@[simp] theorem State.setCRing_cfg (s : State) (c : CRingId) (x : CompletionRing) : (s.setCRing c x).cfg = s.cfg := rfl

@[simp] theorem State.setCRing_timeBase (s : State) (c : CRingId) (x : CompletionRing) : (s.setCRing c x).timeBase = s.timeBase := rfl

@[simp] theorem State.setCRing_deadlines (s : State) (c : CRingId) (x : CompletionRing) : (s.setCRing c x).deadlines = s.deadlines := rfl

@[simp] theorem State.setCRing_mem (s : State) (c : CRingId) (x : CompletionRing) : (s.setCRing c x).mem = s.mem := rfl

@[simp] theorem State.setCRing_arbPointer (s : State) (c : CRingId) (x : CompletionRing) : (s.setCRing c x).arbPointer = s.arbPointer := rfl

@[simp] theorem State.setCRing_arbCredit (s : State) (c : CRingId) (x : CompletionRing) : (s.setCRing c x).arbCredit = s.arbCredit := rfl

@[simp] theorem State.setCRing_portOp (s : State) (c : CRingId) (x : CompletionRing) : (s.setCRing c x).portOp = s.portOp := rfl

@[simp] theorem State.setCRing_table (s : State) (c : CRingId) (x : CompletionRing) : (s.setCRing c x).table = s.table := rfl

@[simp] theorem State.setCRing_watch (s : State) (c : CRingId) (x : CompletionRing) : (s.setCRing c x).watch = s.watch := rfl

@[simp] theorem State.setCRing_occupancy (s : State) (c : CRingId) (x : CompletionRing) : (s.setCRing c x).occupancy = s.occupancy := rfl

@[simp] theorem State.setCRing_wakeQueue (s : State) (c : CRingId) (x : CompletionRing) : (s.setCRing c x).wakeQueue = s.wakeQueue := rfl

@[simp] theorem State.setCRing_scan (s : State) (c : CRingId) (x : CompletionRing) : (s.setCRing c x).scan = s.scan := rfl

@[simp] theorem State.setCRing_rings (s : State) (c : CRingId) (x : CompletionRing) : (s.setCRing c x).rings = s.rings := rfl

@[simp] theorem State.setCRing_contexts (s : State) (c : CRingId) (x : CompletionRing) : (s.setCRing c x).contexts = s.contexts := rfl

@[simp] theorem State.setCRing_lastChosen (s : State) (c : CRingId) (x : CompletionRing) : (s.setCRing c x).lastChosen = s.lastChosen := rfl

@[simp] theorem State.setCRing_crings (s : State) (c : CRingId) (x : CompletionRing) : (s.setCRing c x).crings = s.crings.set c x := rfl

@[simp] theorem State.setCRing_admin (s : State) (c : CRingId) (x : CompletionRing) : (s.setCRing c x).admin = s.admin := rfl

@[simp] theorem State.setCRing_adminCtx (s : State) (c : CRingId) (x : CompletionRing) : (s.setCRing c x).adminCtx = s.adminCtx := rfl

@[simp] theorem State.setCRing_adminArea (s : State) (c : CRingId) (x : CompletionRing) : (s.setCRing c x).adminArea = s.adminArea := rfl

******************************

→ Required work
Above are the records. Copy the lines beginning at the one that has "s.arbPointer := rfl" and ending with the one that has "s.watch := rfl", unchanged.

→ The completed task
@[simp] theorem State.setCRing_arbPointer (s : State) (c : CRingId) (x : CompletionRing) : (s.setCRing c x).arbPointer = s.arbPointer := rfl

@[simp] theorem State.setCRing_arbCredit (s : State) (c : CRingId) (x : CompletionRing) : (s.setCRing c x).arbCredit = s.arbCredit := rfl

@[simp] theorem State.setCRing_portOp (s : State) (c : CRingId) (x : CompletionRing) : (s.setCRing c x).portOp = s.portOp := rfl

@[simp] theorem State.setCRing_table (s : State) (c : CRingId) (x : CompletionRing) : (s.setCRing c x).table = s.table := rfl

@[simp] theorem State.setCRing_watch (s : State) (c : CRingId) (x : CompletionRing) : (s.setCRing c x).watch = s.watch := rfl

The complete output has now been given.